A:  First and foremost: Water and electrolytes—and plenty of it because hydration and repletion of electrolytes is critical for a successful recovery.

According to the Academy of Nutrition and Dietetics:

Adequate food and fluid should be consumed before, during, and after exercise to help maintain blood glucose concentration during exercise, maximize exercise performance and improve recovery time. Athletes should be well hydrated before exercise and drink enough fluid during and after exercise to balance fluid losses. Sports beverages containing carbohydrates and electrolytes may be consumed before, during, and after exercise to help maintain blood glucose concentration, provide fuel for muscles and decrease risk of dehydration and hyponatremia.
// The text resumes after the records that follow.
-- ==== Sys2Proof/Machine/Ops.lean ====
section
/-! DEFINITION. The named operations over the state: reaching clusters, cores, contexts and memories, the address
checks, filling registers, taking a trap, rolling a region back, and resuming a stopped context. -/

namespace Sys2Proof.Machine

/-! ## Reaching the parts of the state -/

def State.cl (s : State) (k : Nat) : Cluster := tget { } s.clusters k
def State.setCl (s : State) (k : Nat) (c : Cluster) : State := { s with clusters := tput s.clusters k c }
def State.modCl (s : State) (k : Nat) (f : Cluster → Cluster) : State := s.setCl k (f (s.cl k))

def Cluster.core (c : Cluster) (k : Nat) : Core := tget { } c.cores k
def Cluster.setCore (c : Cluster) (k : Nat) (o : Core) : Cluster := { c with cores := tput c.cores k o }

def Core.ctx (o : Core) (k : Nat) : Ctx := tget { } o.ctxs k
def Core.setCtx (o : Core) (k : Nat) (x : Ctx) : Core := { o with ctxs := tput o.ctxs k x }

def State.core (s : State) (c : CoreId) : Core := (s.cl c.cl).core c.core
def State.setCore (s : State) (c : CoreId) (o : Core) : State := s.setCl c.cl ((s.cl c.cl).setCore c.core o)
def State.modCore (s : State) (c : CoreId) (f : Core → Core) : State := s.setCore c (f (s.core c))
def State.modMx (s : State) (c : CoreId) (f : Mx → Mx) : State := s.modCore c fun o => { o with mx := f o.mx }

def State.ctx (s : State) (x : CtxId) : Ctx := (s.core x.coreId).ctx x.cx
def State.setCtx (s : State) (x : CtxId) (v : Ctx) : State :=
  s.setCore x.coreId ((s.core x.coreId).setCtx x.cx v)
def State.modCtx (s : State) (x : CtxId) (f : Ctx → Ctx) : State := s.setCtx x (f (s.ctx x))
def State.modPr (s : State) (x : CtxId) (f : Priv → Priv) : State := s.modCtx x fun c => { c with pr := f c.pr }
def State.modFl (s : State) (x : CtxId) (f : Flight → Flight) : State := s.modCtx x fun c => { c with fl := f c.fl }
def State.modCt (s : State) (x : CtxId) (f : Cont → Cont) : State := s.modCtx x fun c => { c with ct := f c.ct }

/-- The saved image of a record, if it has left its context (R26, R318). -/
def State.saved (s : State) (cl crec : Nat) : Option Saved := tget none (s.cl cl).saved crec
def State.setSaved (s : State) (cl crec : Nat) (v : Option Saved) : State :=
  s.modCl cl fun c => { c with saved := match v with | none => terase c.saved crec | some _ => tput c.saved crec v }

/-- The context state a home names: live, or in a saved image (R28). -/
def State.home (s : State) : Home → Option Ctx
  | .live x => some (s.ctx x)
  | .saved cl crec => (s.saved cl crec).map Saved.ctx

def State.setHome (s : State) (h : Home) (v : Ctx) : State :=
  match h with
  | .live x => s.setCtx x v
  | .saved cl crec => match s.saved cl crec with
    | none => s
    | some i => s.setSaved cl crec (some { i with ctx := v })

def State.modHome (s : State) (h : Home) (f : Ctx → Ctx) : State :=
  match s.home h with
  | none => s
  | some c => s.setHome h (f c)

/-- The cluster a home belongs to. -/
def homeCl : Home → Nat
  | .live x => x.cl
  | .saved cl _ => cl

/-! ## Event counters (R303, R381, R382) -/

/-- Counts events in the enabled counters of one block, `events` giving how many an EVSEL selects; a wrap sets OVF. -/
def tallyTabs (sel cnt : Tab Nat) (events : Nat → Nat) : Tab Nat × Tab Nat :=
  sel.foldl (fun (acc : Tab Nat × Tab Nat) e =>
    if e.2 / 2 ^ 16 % 2 = 1 && events e.2 != 0 then
      let v := tget 0 acc.2 e.1 + events e.2
      (if 2 ^ 64 ≤ v then tset 0 acc.1 e.1 (tget 0 acc.1 e.1 ||| 2 ^ 18) else acc.1, tset 0 acc.2 e.1 (v % 2 ^ 64))
    else acc) (sel, cnt)

/-- Events of one context of a core. -/
def State.tally (s : State) (x : CtxId) (code n : Nat) : State :=
  if (s.core x.coreId).evsel.isEmpty then s
  else s.modCore x.coreId fun o =>
    let r := tallyTabs o.evsel o.evcnt fun v => if v % 2 ^ 12 = code ∧ v / 2 ^ (12 + x.cx) % 2 = 1 then n else 0
    { o with evsel := r.1, evcnt := r.2 }

/-- Events of a cluster. -/
def State.tallyCl (s : State) (cl code n : Nat) : State :=
  if (s.cl cl).evsel.isEmpty then s
  else s.modCl cl fun c =>
    let r := tallyTabs c.evsel c.evcnt fun v => if v % 2 ^ 12 = code then n else 0
    { c with evsel := r.1, evcnt := r.2 }

/-! ## Registers of a context (R113, R115, R116) -/

def Regs.sc (r : Regs) (n : Nat) : RCell 64 := tget { } r.s n
def Regs.ac (r : Regs) (n : Nat) : RCell 64 := tget { } r.a n
def Regs.vc (r : Regs) (n : Nat) : RCell 1024 := tget { } r.v n
/-- p0 reads 1 (R113). -/
def Regs.pv (r : Regs) (n : Nat) : Bool := n == 0 || tget false r.p n

/-- A write to s0 is discarded (R113). -/
def Regs.setS (r : Regs) (n : Nat) (c : RCell 64) : Regs := if n = 0 then r else { r with s := tset { } r.s n c }
def Regs.setA (r : Regs) (n : Nat) (c : RCell 64) : Regs := { r with a := tset { } r.a n c }
def Regs.setV (r : Regs) (n : Nat) (c : RCell 1024) : Regs := { r with v := tset { } r.v n c }
/-- A write to p0 is discarded (R113). -/
def Regs.setP (r : Regs) (n : Nat) (b : Bool) : Regs := if n = 0 then r else { r with p := tset false r.p n b }

/-- The top mask: E0 is all ones and is never written (R177). -/
def Regs.top (r : Regs) : Nat := if r.depth = 0 then 2 ^ 32 - 1 else tget 0 r.mask r.depth

/-- `wr` of R9: the value, full, unmarked, with no producer awaited. -/
def Regs.wr (r : Regs) (k : RegRef) (v : Nat) : Regs :=
  match k with
  | .s n => r.setS n { val := BitVec.ofNat 64 v }
  | .a n => r.setA n { val := BitVec.ofNat 64 v }
  | .v n => r.setV n { val := BitVec.ofNat 1024 v }
  | .p n => r.setP n (v % 2 == 1)

/-- `mark_empty` of R9 for the producer with serial `prod`. -/
def Regs.mkEmpty (r : Regs) (k : RegRef) (prod : Nat) : Regs :=
  match k with
  | .s n => r.setS n { r.sc n with full := false, mark := { }, prod := prod }
  | .a n => r.setA n { r.ac n with full := false, mark := { }, prod := prod }
  | .v n => r.setV n { r.vc n with full := false, mark := { }, prod := prod }
  | .p _ => r

/-- The serial of the producer that a register waits for. -/
def Regs.prodOf (r : Regs) : RegRef → Nat
  | .s n => (r.sc n).prod
  | .a n => (r.ac n).prod
  | .v n => (r.vc n).prod
  | .p _ => 0

def Regs.isFull (r : Regs) : RegRef → Bool
  | .s n => (r.sc n).full
  | .a n => (r.ac n).full
  | .v n => (r.vc n).full
  | .p _ => true

/-- A fill lands where its producer is still the register's newest (R116). -/
def Regs.land (r : Regs) (k : RegRef) (prod v : Nat) (m : Mark) : Regs :=
  if prod = 0 ∨ ¬ r.prodOf k = prod then r
  else match k with
    | .s n => r.setS n { val := BitVec.ofNat 64 v, mark := m }
    | .a n => r.setA n { val := BitVec.ofNat 64 v, mark := m }
    | .v n => r.setV n { val := BitVec.ofNat 1024 v, mark := m }
    | .p _ => r

/-- p7 of an ATBADD lands with its register (R210). -/
def Regs.landP7 (r : Regs) : Option Bool → Regs
  | some b => r.setP 7 b
  | none => r

/-- A result is written to the live register and, for a producer at or before PONT, to the checkpoint (R220): an ATBADD whose
result is awaited while a region is open stands in PONT's bundle, since it holds every later one. -/
def Ctx.land (c : Ctx) (f : Fill) : Ctx :=
  { c with
    regs := (c.regs.land f.reg f.prod f.val f.mark).landP7 f.p7
    region := c.region.map fun g => { g with ck := (g.ck.land f.reg f.prod f.val f.mark).landP7 f.p7 }
    fl := { c.fl with acq := c.fl.acq.filter fun a => a != f.acq } }

def Ctx.wr (c : Ctx) (k : RegRef) (v : Nat) : Ctx := { c with regs := c.regs.wr k v }

def State.wrReg (s : State) (x : CtxId) (k : RegRef) (v : Nat) : State := s.modCtx x fun c => c.wr k v

/-- Marks a destination empty under a fresh serial and answers that serial; s0 takes no fill (R9, R135). -/
def Ctx.newProd (c : Ctx) (k : RegRef) : Ctx × Nat :=
  let n := c.fl.serial + 1
  ({ c with fl := { c.fl with serial := n }, regs := c.regs.mkEmpty k n }, n)

def regZero : RegRef → Bool
  | .s n => n == 0
  | _ => false

/-- A long-latency result whose value is already decided: it lands with a later REGISTER_FILL (R135). -/
def Ctx.later (c : Ctx) (k : RegRef) (v : Nat) : Ctx :=
  if regZero k then c
  else
    let r := c.newProd k
    { r.1 with fl := { r.1.fl with fills := r.1.fl.fills ++ [({ reg := k, prod := r.2, val := v } : Fill)] } }

/-! ## Waking (R33) -/

/-- Any event that may remove a block makes a Stalled context Running and one Parked from Stalled Ready. A stopped one that is
Stalled keeps its state until it is resumed (R288). -/
def Priv.wake (p : Priv) : Priv :=
  match p.blk with
  | none => p
  | some _ => match p.st with
    | .stalled => if p.stopped then p else { p with st := .running, blk := none }
    | .parked => { p with st := .ready, blk := none }
    | _ => p

def Ctx.wake (c : Ctx) : Ctx := { c with pr := c.pr.wake }
def State.wake (s : State) (x : CtxId) : State := s.modCtx x Ctx.wake

/-- Wakes every blocked context of a core. -/
def State.wakeCore (s : State) (c : CoreId) : State :=
  ((s.wake ⟨c.cl, c.core, 0⟩).wake ⟨c.cl, c.core, 1⟩ |>.wake ⟨c.cl, c.core, 2⟩).wake ⟨c.cl, c.core, 3⟩

/-! ## The vault space (R24, R55, R56, R290 to R293) -/

/-- The resolved offset at which a cluster's vault begins. -/
def vaultBase (cl : Nat) : Nat := cl / 12 * 2 ^ 30 + cl % 12 * 2 ^ 26

/-- The cluster whose vault holds a resolved offset. -/
def vaultCl (off : Nat) : Nat := off / 2 ^ 30 % 16 * 12 + off / 2 ^ 26 % 16

/-- Resolves an offset for a cluster: none where bits 63 to 34 are set, VAULT is 12 to 14, or a home alias has die
bits (R24, R55, R56). -/
def resolve (cl off : Nat) : Option Nat :=
  if 2 ^ 34 ≤ off then none
  else if off / 2 ^ 26 % 16 = 15 then
    (if off / 2 ^ 30 = 0 then some (vaultBase cl + off % 2 ^ 26) else none)
  else if 12 ≤ off / 2 ^ 26 % 16 then none
  else some off

/-- No byte of a range has a VAULT of 12 or above (R291). -/
def realVaults (lo n : Nat) : Bool :=
  (List.range ((lo + n - 1) / 2 ^ 26 - lo / 2 ^ 26 + 1)).all fun i => decide ((lo / 2 ^ 26 + i) % 16 < 12)

/-- Whether windows cover every byte of a range: each step moves to the limit of a window that holds the next byte. -/
def covered (ws : List (Nat × Nat)) : Nat → Nat → Nat → Bool
  | 0, lo, hi => decide (hi ≤ lo)
  | k + 1, lo, hi =>
    if hi ≤ lo then true
    else match ws.find? fun w => decide (w.1 ≤ lo ∧ lo < w.2) with
      | none => false
      | some w => covered ws k w.2 hi

def State.jobSlot (s : State) (x : CtxId) : JobSlot := tget { } (s.cl x.cl).jobs (s.ctx x).pr.jslot
def JobSlot.wins (j : JobSlot) : List (Nat × Nat) := (List.range 4).map fun w => tget (0, 0) j.vwin w

/-- The window check of R56 and R291 on a resolved range. -/
def JobSlot.covers (j : JobSlot) (off n : Nat) : Bool :=
  j.valid && realVaults off n && covered j.wins 5 off (off + n)

/-- The whole check of R55 and R56: the resolved offset, or none for cause 0x05. -/
def State.vaultCheck (s : State) (x : CtxId) (ea n : Nat) : Option Nat :=
  match resolve x.cl ea with
  | none => none
  | some off => if (s.jobSlot x).covers off n then some off else none

/-- The L-mem check of R54: bits 63 to 20 zero and every byte in the context's window. -/
def Priv.lmemOk (p : Priv) (addr n : Nat) : Bool :=
  decide (addr + n ≤ 2 ^ 20) && decide (p.lwbase ≤ addr) && decide (addr + n ≤ p.lwlim)

/-- Whether a die is isolated (R374). -/
def State.isolated (s : State) (die : Nat) : Bool := s.health.isodies != 0 && s.health.isodies / 2 ^ die % 2 == 1

/-- Whether an aligned 8-byte word of the vault is marked uncorrectable, or lies on an isolated die (R365, R374). -/
def State.vaultBad (s : State) (off n : Nat) : Bool :=
  (s.vbad.any fun w => decide (w * 8 < off + n ∧ off < w * 8 + 8)) || s.isolated (off / 2 ^ 30)

def Core.lmemBad (o : Core) (addr n : Nat) : Bool :=
  o.lbad.any fun w => decide (w * 8 < addr + n ∧ addr < w * 8 + 8)

def State.rdVault (s : State) (off n : Nat) : Nat := rdMem s.vault off n
/-- A write of an aligned word clears its poison where it covers the word (R365); nothing is written on an isolated die
(R374). -/
def State.wrVault (s : State) (off n v : Nat) : State :=
  { s with vault := if s.isolated (off / 2 ^ 30) then s.vault else wrMem s.vault off n v
           vbad := s.vbad.filter fun w => !decide (off ≤ w * 8 ∧ w * 8 + 8 ≤ off + n) }
/-- Whether the 4-byte lanes of a vector write cover the whole word `w` of `k` bytes. -/
def lanesCover (lanes : List (Nat × Nat)) (k w : Nat) : Bool :=
  (List.range (k / 4)).all fun i => lanes.any fun l => l.2 == w * k + 4 * i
J Am Diet Assoc. 2009;109:509-527.

While I’m not a fan of sugar-laden sports drinks, good quality coconut water, which is loaded with potassium, would be beneficial. Another option is taking a drink of one-third fresh fruit juice (like pomegranate or tart cherry) to two-thirds cup of pure filtered water.

Sipping tomato juice (you need salt too!) and eating half an avocado sprinkled with salt is yet another option. However, because you’re such an avid runner and perspire heavily, you may require a more concentrated electrolyte product.

Next, you want to restore your glycogen levels after a long run so you can get ready for the next one. The best time to eat is within forty-five minutes to an hour after a run for optimal recovery.

Moderate amounts of carbohydrates including vegetables, fruits, beans, and whole grains are appropriate, making sure to include good quality proteins with your meals such as meat, poultry, eggs, and whey as these provide beneficial branch chain amino acids (BBCAs) which your muscles need for repair. 

If you find you need additional energy, d-ribose taken before, during, or after exercise can accelerate the repletion of ATP.To your health!